──────── EXERCISE DATA ────────

/-- Allocating a page changes no byte outside it. -/
theorem byteAt_freshPage (sh : Shared) {p : Nat} (hp : p % 4096 = 0) (v : View) {a : Nat} (h : pageOf a ≠ p) :
    byteAt (freshPage sh p) v a = byteAt sh v a := by
  have hn : ¬(p ≤ a ∧ a < p + 4096) := by
    rintro ⟨h₁, h₂⟩
    have := pageOf_within hp (k := a - p) (by unfold Config.pageSize; omega)
    rw [Nat.add_sub_cancel' h₁] at this
    exact h this
  have hv : (freshPage sh p).view v = forgetBytes (sh.view v) p Config.pageSize := by cases v <;> rfl
  rw [byteAt_def, byteAt_def, hv, lookup_forgetBytes, if_neg hn]
  simp only [freshByteAt, ageOf_freshPage sh h]

theorem byteAt_drawAnswer (sh : Shared) (v : View) (a : Nat) : byteAt (drawAnswer sh).2 v a = byteAt sh v a := by
  unfold drawAnswer
  split <;> cases v <;> rfl

/-- The bytes of an aligned page. -/
theorem pageOf_eq_iff {p : Nat} (hp : p % 4096 = 0) (a : Nat) : pageOf a = p ↔ p ≤ a ∧ a < p + 4096 := by
  unfold pageOf Config.pageSize; omega

/-- What `alloc_page` leaves of `dirty`: the bytes of the page it gives leave it. -/
theorem allocPage_dirty {sh sh' : Shared} {x : Option Addr} (h : allocPage sh = (x, sh')) (a : Nat) :
    a ∈ sh'.dirty ↔ a ∈ sh.dirty ∧ ∀ p, x = some p → pageOf a ≠ p.toNat := by
  have hd : (drawAnswer sh).2.dirty = sh.dirty := by unfold drawAnswer; split <;> rfl
  unfold allocPage at h
  split at h
  · rename_i sh₁ hs
    replace hd : sh₁.dirty = sh.dirty := by rw [hs] at hd; exact hd
    obtain ⟨rfl, rfl⟩ := Prod.mk.inj h
    simp [hd]
  · rename_i b sh₁ hs
    replace hd : sh₁.dirty = sh.dirty := by rw [hs] at hd; exact hd
    simp only at h
    split at h
    · obtain ⟨rfl, rfl⟩ := Prod.mk.inj h
      simp [hd]
    · obtain ⟨rfl, rfl⟩ := Prod.mk.inj h
      simp only [freshPage, mem_removeRange, hd, Option.some.injEq, forall_eq']
      rw [ne_eq, pageOf_eq_iff (pageAddress_aligned _ _), Config.pageSize]

/-- What the allocation of several pages leaves of `dirty`: the bytes of the pages given leave it. -/
theorem allocPages_dirty {k : Nat} {got₀ new : List Addr} {sh sh' : Shared} {ok : Bool}
    (h : allocPages k got₀ sh = (ok, got₀ ++ new, sh')) (a : Nat) :
    a ∈ sh'.dirty ↔ a ∈ sh.dirty ∧ ∀ q ∈ new, pageOf a ≠ q.toNat := by
  induction k generalizing got₀ new sh with
  | zero =>
    simp only [allocPages, Prod.mk.injEq] at h
    obtain rfl := List.append_cancel_left ((List.append_nil _).trans h.2.1)
    simp [h.2.2]
  | succ k ih =>
    unfold allocPages at h
    cases hx : allocPage sh with
    | mk x sh₁ =>
      have hd := allocPage_dirty hx
      rw [hx] at h
      cases x with
      | none =>
        simp only [Prod.mk.injEq] at h
        obtain rfl := List.append_cancel_left ((List.append_nil _).trans h.2.1)
        rw [← h.2.2, hd]; simp
      | some p =>
        simp only at h
        obtain ⟨more, hm, -⟩ := allocPages_spec h
        rw [List.append_assoc, List.singleton_append] at hm
        obtain rfl := List.append_cancel_left hm
        rw [ih (got₀ := got₀ ++ [p]) (new := more) (by rw [h]; simp), hd]
        simp [and_assoc]

/-- What building every table leaves of `dirty` outside the table pages. -/
theorem builtAll_dirty {ps : List (List Addr × Addr)} (hp : ∀ x ∈ ps, x.1.length ≤ 512) (sh : Shared) (a : Nat) :
    a ∈ (builtAll ps sh).dirty ↔ a ∈ sh.dirty ∨ ∃ x ∈ ps, x.2.toNat ≤ a ∧ a < x.2.toNat + 4096 := by
  induction ps generalizing sh with
  | nil => simp [builtAll]
  | cons x ps ih =>
    have e : builtAll (x :: ps) sh = builtAll ps (writeCpu sh x.2.toNat (tableBytes x.1)) := rfl
    rw [e, ih (fun y hy => hp y (by simp [hy])), writeCpu]
    simp only [mem_addRange, tableBytes_length (hp x (by simp)), or_assoc, List.exists_mem_cons_iff, Config.pageSize]

/-- Allocating pages changes no byte outside the pages given. -/
theorem allocPages_bytes {k : Nat} {got₀ new : List Addr} {sh sh' : Shared} {ok : Bool}
    (h : allocPages k got₀ sh = (ok, got₀ ++ new, sh')) (v : View) {a : Nat} (ha : ∀ q ∈ new, pageOf a ≠ q.toNat) :
    byteAt sh' v a = byteAt sh v a := by
  induction k generalizing got₀ new sh with
  | zero =>
    simp only [allocPages, Prod.mk.injEq] at h
    rw [h.2.2]
  | succ k ih =>
    have hd := byteAt_drawAnswer sh v a
    unfold allocPages allocPage at h
    cases hx : drawAnswer sh with
    | mk x sh₁ =>
      rw [hx] at h hd
      cases x with
      | none => simp only [Prod.mk.injEq] at h; rw [← h.2.2]; exact hd
      | some x =>
        simp only at h
        split at h
        · rename_i heq
          split at heq
          · obtain ⟨-, rfl⟩ := Prod.mk.inj heq
            simp only [Prod.mk.injEq] at h; rw [← h.2.2]; exact hd
          · simp at heq
        · rename_i p sh₂ heq
          split at heq
          · simp at heq
          · simp only [Prod.mk.injEq, Option.some.injEq] at heq
            obtain ⟨rfl, rfl⟩ := heq
            obtain ⟨new', e, -⟩ := allocPages_spec h
            have hn : new = pageAddress (highHalf x) (lowHalf x) :: new' := by
              rw [List.append_assoc] at e
              exact List.append_cancel_left e
            subst hn
            rw [e] at h
            rw [ih h fun q hq => ha q (by simp [hq])]
            rw [byteAt_freshPage _ (pageAddress_aligned _ _) _ (ha _ (by simp))]
            exact hd
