-- ==== Sys2Proof/Tests/Slice0.lean ====
section
/-! SUPPORT. Tests: ill-formed operands that WellFormed refuses, byte forms written out from 30_encoding.md, vectors of
95_test_vectors.md, and for each statement with hypotheses a state that meets them (`witness_<statement>`). -/

namespace Sys2Proof.Tests

/- One theorem after the other: `decide` waits for the kernel, and many waiting at once need a thread each. -/
set_option Elab.async false

open Sys2Proof.Machine
open Host (Outcome)

/-! ### WellFormed: each check refuses (30 R113) -/

theorem test_flush_of_no_byte_ill_formed : wellFormed (.flush 0x2000 0) = false := by decide
theorem test_cpu_sync_of_no_byte_ill_formed : wellFormed (.cpuSync 0x2000 0) = false := by decide
theorem test_init_of_no_slot_ill_formed : wellFormed (.init 0 564) = false := by decide
theorem test_init_of_nine_slots_ill_formed : wellFormed (.init 9 564) = false := by decide
theorem test_scan_offset_188_ill_formed : wellFormed (.scan [] (some 188)) = false := by decide
theorem test_align_offset_188_ill_formed : wellFormed (.align [] 188 []) = false := by decide
theorem test_align_stage_188_ill_formed : wellFormed (.align [] 0 (List.replicate 188 0x47#8)) = false := by decide +kernel

/-! ### Decoding: byte forms written out (tags 30 R112; operand bytes log 2), one of each class and every operand reader -/

theorem test_decode_buffer_mode_write :
    decode [0x01#8, 0x47#8, 0x00#8, 0x00#8, 0x00#8] = .ok (.wrDmaBufferMode 0x00000047, []) := by decide
theorem test_decode_table_low_write :
    decode [0x02#8, 0x07#8, 0xFF#8, 0x4F#8, 0x01#8, 0x00#8] = .ok (.wrDmaPageTableAddrLow 7 0x00014FFF, []) := by decide
theorem test_decode_table_number_8_refused :
    decode [0x02#8, 0x08#8, 0x00#8, 0x00#8, 0x00#8, 0x00#8] = .error .operandOutOfDomain := by decide
theorem test_decode_int_clear_write :
    decode [0x08#8, 0x01#8, 0x00#8, 0x00#8, 0x80#8] = .ok (.wrIntClear 0x80000001, []) := by decide
theorem test_decode_reads :
    decode [0x10#8] = .ok (.rdDmaEnable, []) ∧ decode [0x13#8, 0x05#8] = .ok (.rdDmaPageTableAddrHigh 5, []) ∧
    decode [0x18#8] = .ok (.rdIntClear, []) := by decide
theorem test_decode_flush :
    decode [0x20#8, 0x00#8, 0x20#8, 0x00#8, 0x00#8, 0x00#8, 0x00#8, 0x00#8, 0x80#8, 0x04#8] =
      .ok (.flush 0x8000000000002000 4, []) := by decide
theorem test_decode_cpu_sync_of_4096 :
    decode [0x21#8, 0x00#8, 0x00#8, 0x01#8, 0x00#8, 0x00#8, 0x00#8, 0x00#8, 0x00#8, 0x80#8, 0x20#8] =
      .ok (.cpuSync 0x10000 4096, []) := by decide
theorem test_decode_build :
    decode [0x40#8, 0x01#8, 0x00#8, 0x00#8, 0x01#8, 0x00#8, 0x00#8, 0x00#8, 0x00#8, 0x00#8,
      0x00#8, 0x00#8, 0x02#8, 0x00#8, 0x00#8, 0x00#8, 0x00#8, 0x00#8] = .ok (.build [0x10000] 0x20000, []) := by decide
theorem test_decode_init_4_564 : decode [0x42#8, 0x04#8, 0xB4#8, 0x04#8] = .ok (.init 4 564, []) := by decide
theorem test_decode_start_188_3 : decode [0x47#8, 0xBC#8, 0x01#8, 0x03#8] = .ok (.start 188 3, []) := by decide
theorem test_decode_read_slot : decode [0x46#8, 0x07#8] = .ok (.readSlot 7, []) := by decide
theorem test_decode_scan_unknown :
    decode [0x49#8, 0x02#8, 0x00#8, 0x47#8, 0xFF#8] = .ok (.scan [0x00#8, 0x47#8] none, []) := by decide
theorem test_decode_align :
    decode [0x4A#8, 0x01#8, 0x00#8, 0xBB#8, 0x01#8, 0x47#8] = .ok (.align [0x00#8] 187 [0x47#8], []) := by decide
theorem test_decode_sink_write : decode [0x4B#8, 0x01#8, 0x47#8] = .ok (.sinkWrite [0x47#8], []) := by decide
theorem test_decode_agent_steps :
    decode [0x80#8] = .ok (.capByte, []) ∧ decode [0x81#8] = .ok (.capLand, []) ∧ decode [0x82#8] = .ok (.rstDone, []) ∧
    decode [0x83#8] = .ok (.irq, []) ∧ decode [0x84#8] = .ok (.drainBegin, []) ∧ decode [0x85#8] = .ok (.drainSlot, []) ∧
    decode [0x86#8] = .ok (.drainEnd, []) := by decide
theorem test_decode_ring_operations :
    decode [0x41#8] = .ok (.installTables, []) ∧ decode [0x43#8] = .ok (.teardown, []) ∧ decode [0x44#8] = .ok (.reset, []) ∧
    decode [0x45#8] = .ok (.currentWriteIndex, []) ∧ decode [0x48#8] = .ok (.stop, []) := by decide

/-- X13: tags between the classes are none. -/
theorem test_unknown_tags_refused :
    decode [0x09#8] = .error .unknownTag ∧ decode [0x22#8] = .error .unknownTag ∧ decode [0x87#8] = .error .unknownTag ∧
    decode [0xFF#8] = .error .unknownTag := by decide

/-! ### Small states -/

/-- A channel after power-on with port number 0. -/
def chan : Chan := { Chan.reset 0 with port := 0 }

/-- The ring of 95_test_vectors.md P1: `init(4, 564)`. -/
def ring : Ring where
  nSlots := 4
  slotSize := 564
  pagesPerSlot := 1
  pages := [[0x10000#64], [0x11000#64], [0x12000#64], [0x13000#64]]
  table := [0x14000#64, 0x15000#64, 0x16000#64, 0x17000#64]
  spare := 0x18000#64

/-- The shared state of P1: the nine pages are allocated. -/
def shared : Shared :=
  { Shared.reset with
    allocated := [0x10000, 0x11000, 0x12000, 0x13000, 0x14000, 0x15000, 0x16000, 0x17000, 0x18000] }

/-- One channel, `MARGIN` 1, no erratum, the default map. -/
def machine (c : Chan) : State := ⟨⟨.one, false, RegMap.default⟩, [c], shared, 0, []⟩

/-- The same on an affected revision. -/
def affected (c : Chan) : State := { machine c with cfg := ⟨.one, true, RegMap.default⟩ }

/-- The same with a turn to take. -/
def turn (s : State) (t : Turn) : State := s.withSchedule [t]

/-- An Idle ring of P1. -/
def idle : Chan := { chan with ring := some ring, ringState := .idle, slotCountM1 := 3 }

/-- The same ring Streaming. -/
def streaming : Chan :=
  { idle with ringState := .streaming, en := true, blockSize := 564, totalSize := 2256, intEnable := true,
              clockMode := .external }

/-- One byte waiting to land in slot 0, at an allocated page and at a free one. -/
def queued : InFlight := ⟨0, 0x10005, 0x47⟩
def lost : InFlight := ⟨0, 0x90005, 0x47⟩

/-- An Idle ring with the largest sizes an enable takes. -/
def sized : Chan := { idle with blockSize := 2097152, totalSize := 8388608 }

/-- A running unit with a byte on its way, to an allocated page or to one no ring owns. -/
def landing : Chan := { streaming with inflight := [queued] }
def losing : Chan := { streaming with inflight := [lost] }

/-- An affected unit that has been read with no write since, the environment's next value given. -/
def unpaired : Chan := { streaming with trackDirty := true, spoilIn := [3] }

/-- A machine with one dirty byte. -/
def dirtied : State := { machine idle with shared := { shared with dirty := [0x10005] } }

theorem machine_at (c : Chan) : (machine c).At c := rfl

theorem ring_shape : ring.Shape where
  slots := by decide +kernel
  size := by decide +kernel
  perSlot := by decide +kernel
  pagesCount := by decide +kernel
  pagesEach := by decide +kernel
  tableCount := by decide +kernel
  aligned := by simp [ringPages, ring, pageAligned, Config.pageSize]

theorem shared_form : shared.Form where
  cpu := by decide +kernel
  dev := by decide +kernel
  dirtyRising := by decide +kernel
  dirtyInside := by decide +kernel
  allocatedRising := by decide +kernel
  allocatedPages := by decide +kernel

theorem tables_allocated : ∀ t ∈ ring.table, t.toNat ∈ shared.allocated := by simp [ring, shared]

theorem slots_allocated : ∀ ps ∈ ring.pages, ∀ p ∈ ps, p.toNat ∈ shared.allocated := by simp [ring, shared]

/-! ### Witnesses of the statements about encoding, the step and power-on -/

theorem witness_DecodeEncodeAgree :
    wellFormed (.flush 0xFFFFFFFFFFFFFFFF 1) = true ∧ wellFormed (.init 1 0) = true ∧ wellFormed (.init 8 2097152) = true ∧
    wellFormed (.scan [] (some 187)) = true ∧ wellFormed (.align [] 187 (List.replicate 187 0x47#8)) = true := by
  decide +kernel

theorem witness_UnknownTagsRefused :
    (turn (machine idle) (.op 0 [0x09#8])).schedule = .op 0 (0x09#8 :: []) :: [] ∧ (∀ i : Instr, tagOf i ≠ (0x09#8).toNat) ∧
    (turn (machine idle) (.op 0 [0xFF#8])).schedule = .op 0 (0xFF#8 :: []) :: [] ∧ ∀ i : Instr, tagOf i ≠ (0xFF#8).toNat :=
  ⟨rfl, fun i => by cases i <;> simp [tagOf], rfl, fun i => by cases i <;> simp [tagOf]⟩

theorem witness_StepRunsDecodedInstruction :
    ((turn (machine idle) (.op 0 [0x48#8])).schedule = .op 0 [0x48#8] :: [] ∧ decode [0x48#8] = .ok (.stop, [])) ∧
    ((turn (machine { idle with host := some (.reset 1) }) (.resume 0)).schedule = .resume 0 :: [] ∧
      (machine { idle with host := some (.reset 1) }).chans[0]? = some { idle with host := some (.reset 1) }) :=
  ⟨⟨rfl, rfl⟩, rfl, rfl⟩

theorem witness_DefaultRegisterMap :
    (machine idle).cfg.regMap = RegMap.default ∧ (∃ i : Fin 8, 0x7C = 0x44 + 8 * i.val ∧ Reg.tableHigh 7 = .tableHigh i) ∧
    (∃ i : Fin 8, 0x40 = 0x40 + 8 * i.val ∧ Reg.tableLow 0 = .tableLow i) ∧
    (turn (machine idle) (.bus true (0 * 0x100 + 0x7C) 32 5)).schedule = .bus true (0 * 0x100 + 0x7C) 32 5 :: [] ∧
    ¬(0x1C ≤ 0x18 ∨ 0x40 ≤ 0x1C ∧ 0x1C < 0x80) ∧ ¬(0xFC ≤ 0x18 ∨ 0x40 ≤ 0xFC ∧ 0xFC < 0x80) :=
  ⟨rfl, ⟨7, rfl, rfl⟩, ⟨0, rfl, rfl⟩, rfl, by decide, by decide⟩

theorem witness_UnmappedRegisterAccess :
    (turn (machine idle) (.bus false 0x1C 32 0)).schedule = .bus false 0x1C 32 0 :: [] ∧
    0x1C % (machine idle).cfg.regMap.stride % 4 = 0 ∧
    (machine idle).cfg.regMap.regAt (0x1C % (machine idle).cfg.regMap.stride) = none ∧
    (machine idle).chans[0x1C / (machine idle).cfg.regMap.stride]? = some idle ∧ idle.host = none ∧
    0x1E % (machine idle).cfg.regMap.stride % 4 ≠ 0 ∧ (16 : Nat) ≠ 32 :=
  ⟨rfl, by decide +kernel, by decide +kernel, rfl, rfl, by decide +kernel, by decide⟩

/-! ### Witnesses of the statements about registers -/

theorem witness_WrDmaEnableEffect :
    ((machine idle).At idle ∧ idle.host = none) ∧ (0 : Word).getLsbD 0 = idle.en ∧
    -- refused: no sizes; taken: the largest sizes
    ((1 : Word).getLsbD 0 = true ∧ idle.en = false ∧ idle.blockSize.toNat = 0) ∧
    ((machine sized).At sized ∧ sized.host = none ∧ sized.en = false ∧ sized.needsReset = false ∧ sized.rst = false ∧
      sized.blockSize.toNat ≠ 0 ∧ sized.blockSize.toNat ≤ 2097152 ∧
      sized.totalSize.toNat = (sized.slotCountM1.toNat + 1) * sized.blockSize.toNat) ∧
    -- disabled: the queue lands, or faults
    ((machine landing).At landing ∧ landing.host = none ∧ (0 : Word).getLsbD 0 = false ∧ landing.en = true ∧
      ∀ e ∈ landing.inflight, pageOf e.addr.toNat ∈ (machine landing).shared.allocated) ∧
    (losing.en = true ∧ ∃ e ∈ losing.inflight, pageOf e.addr.toNat ∉ (machine losing).shared.allocated) :=
  ⟨⟨rfl, rfl⟩, rfl, ⟨rfl, rfl, rfl⟩, ⟨rfl, rfl, rfl, rfl, rfl, by decide +kernel, by decide +kernel, by decide +kernel⟩,
    ⟨rfl, rfl, rfl, rfl, by simp [landing, queued, machine, shared, pageOf, Config.pageSize]⟩, rfl,
    by simp [losing, lost, machine, shared, pageOf, Config.pageSize]⟩

theorem witness_WrDmaBufferModeEffect :
    ((machine streaming).At streaming ∧ streaming.host = none) ∧
    (streaming.en = true ∧ (0x00000043 : Word).getLsbD 6 = true) ∧
    (streaming.en = true ∧ (0x00000002 : Word).extractLsb' 0 3 ≠ streaming.slotCountM1) ∧
    ¬(streaming.en = true ∧
      ((0x00000003 : Word).getLsbD 6 = true ∨ (0x00000003 : Word).extractLsb' 0 3 ≠ streaming.slotCountM1)) ∧
    ¬(idle.en = true ∧ ((0x00000047 : Word).getLsbD 6 = true ∨ (0x00000047 : Word).extractLsb' 0 3 ≠ idle.slotCountM1)) :=
  ⟨⟨rfl, rfl⟩, by decide +kernel, by decide +kernel, by decide +kernel, by decide +kernel⟩
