-- ==== Sys2Proof/Machine/Dispatch.lean ====
section
/-! DEFINITION. Every command and its meaning, one arm each. -/

namespace Sys2Proof.Machine

def exec (i : Instr) (s : State) : Host.Outcome State Fault Refusal :=
  match i with
  | .powerOnReset => Sys2Proof.Machine.execPowerOnReset s
  | .selectFall => Sys2Proof.Machine.execSelectFall s
  | .firstWord w => Sys2Proof.Machine.execFirstWord w s
  | .argumentWord w => Sys2Proof.Machine.execArgumentWord w s
  | .selectRise partialBits => Sys2Proof.Machine.execSelectRise partialBits s
  | .responseWordShifted => Sys2Proof.Machine.execResponseWordShifted s
  | .brokenEntry => Sys2Proof.Machine.execBrokenEntry s
  | .unknownRequest => Sys2Proof.Machine.execUnknownRequest s
  | .activate => Sys2Proof.Machine.execActivate s
  | .standby => Sys2Proof.Machine.execStandby s
  | .scanControl => Sys2Proof.Machine.execScanControl s
  | .setRanking => Sys2Proof.Machine.execSetRanking s
  | .setPort => Sys2Proof.Machine.execSetPort s
  | .defineInput => Sys2Proof.Machine.execDefineInput s
  | .defineCarrier => Sys2Proof.Machine.execDefineCarrier s
  | .forgetCarrier => Sys2Proof.Machine.execForgetCarrier s
  | .carrierInfo => Sys2Proof.Machine.execCarrierInfo s
  | .carrierServices => Sys2Proof.Machine.execCarrierServices s
  | .enrol => Sys2Proof.Machine.execEnrol s
  | .lookup => Sys2Proof.Machine.execLookup s
  | .listServices => Sys2Proof.Machine.execListServices s
  | .listChanged => Sys2Proof.Machine.execListChanged s
  | .pin => Sys2Proof.Machine.execPin s
  | .unpin => Sys2Proof.Machine.execUnpin s
  | .retire => Sys2Proof.Machine.execRetire s
  | .unsuppress => Sys2Proof.Machine.execUnsuppress s
  | .refresh => Sys2Proof.Machine.execRefresh s
  | .settle => Sys2Proof.Machine.execSettle s
  | .settleTimerExpiry => Sys2Proof.Machine.execSettleTimerExpiry s
  | .claim => Sys2Proof.Machine.execClaim s
  | .releaseClaim => Sys2Proof.Machine.execReleaseClaim s
  | .claimStatus => Sys2Proof.Machine.execClaimStatus s
  | .claimChanges => Sys2Proof.Machine.execClaimChanges s
  | .setMonitor => Sys2Proof.Machine.execSetMonitor s
  | .readMonitors => Sys2Proof.Machine.execReadMonitors s
  | .ackAlert => Sys2Proof.Machine.execAckAlert s
  | .status => Sys2Proof.Machine.execStatus s
  | .tuneStart inp => Sys2Proof.Machine.execTuneStart inp s
  | .feedSettleEnd inp => Sys2Proof.Machine.execFeedSettleEnd inp s
  | .lock p => Sys2Proof.Machine.execLock p s
  | .lockTimerExpiry p => Sys2Proof.Machine.execLockTimerExpiry p s
  | .sample p x => Sys2Proof.Machine.execSample p x s
  | .announcementSection p x => Sys2Proof.Machine.execAnnouncementSection p x s
  | .rosterTimeout p => Sys2Proof.Machine.execRosterTimeout p s
  | .serviceEvaluation report => Sys2Proof.Machine.execServiceEvaluation report s
  | .dwellEnd p => Sys2Proof.Machine.execDwellEnd p s
  | .recoveryEnd p => Sys2Proof.Machine.execRecoveryEnd p s

end Sys2Proof.Machine
end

────────

▶ **WORK TO BE COMPLETED**:
Starting with the first line above and ending with the line that holds "gives leave it. -/", restate each line word for word and add nothing else.

▶ **PROBLEM SOLUTION**:
/-- Allocating a page changes no byte outside it. -/
theorem byteAt_freshPage (sh : Shared) {p : Nat} (hp : p % 4096 = 0) (v : View) {a : Nat} (h : pageOf a ≠ p) :
    byteAt (freshPage sh p) v a = byteAt sh v a := by
  have hn : ¬(p ≤ a ∧ a < p + 4096) := by
    rintro ⟨h₁, h₂⟩
    have := pageOf_within hp (k := a - p) (by unfold Config.pageSize; omega)
    rw [Nat.add_sub_cancel' h₁] at this
    exact h this
  have hv : (freshPage sh p).view v = forgetBytes (sh.view v) p Config.pageSize := by cases v <;> rfl
  rw [byteAt_def, byteAt_def, hv, lookup_forgetBytes, if_neg hn]
  simp only [freshByteAt, ageOf_freshPage sh h]

theorem byteAt_drawAnswer (sh : Shared) (v : View) (a : Nat) : byteAt (drawAnswer sh).2 v a = byteAt sh v a := by
  unfold drawAnswer
  split <;> cases v <;> rfl

/-- The bytes of an aligned page. -/
theorem pageOf_eq_iff {p : Nat} (hp : p % 4096 = 0) (a : Nat) : pageOf a = p ↔ p ≤ a ∧ a < p + 4096 := by
  unfold pageOf Config.pageSize; omega

/-- What `alloc_page` leaves of `dirty`: the bytes of the page it gives leave it. -/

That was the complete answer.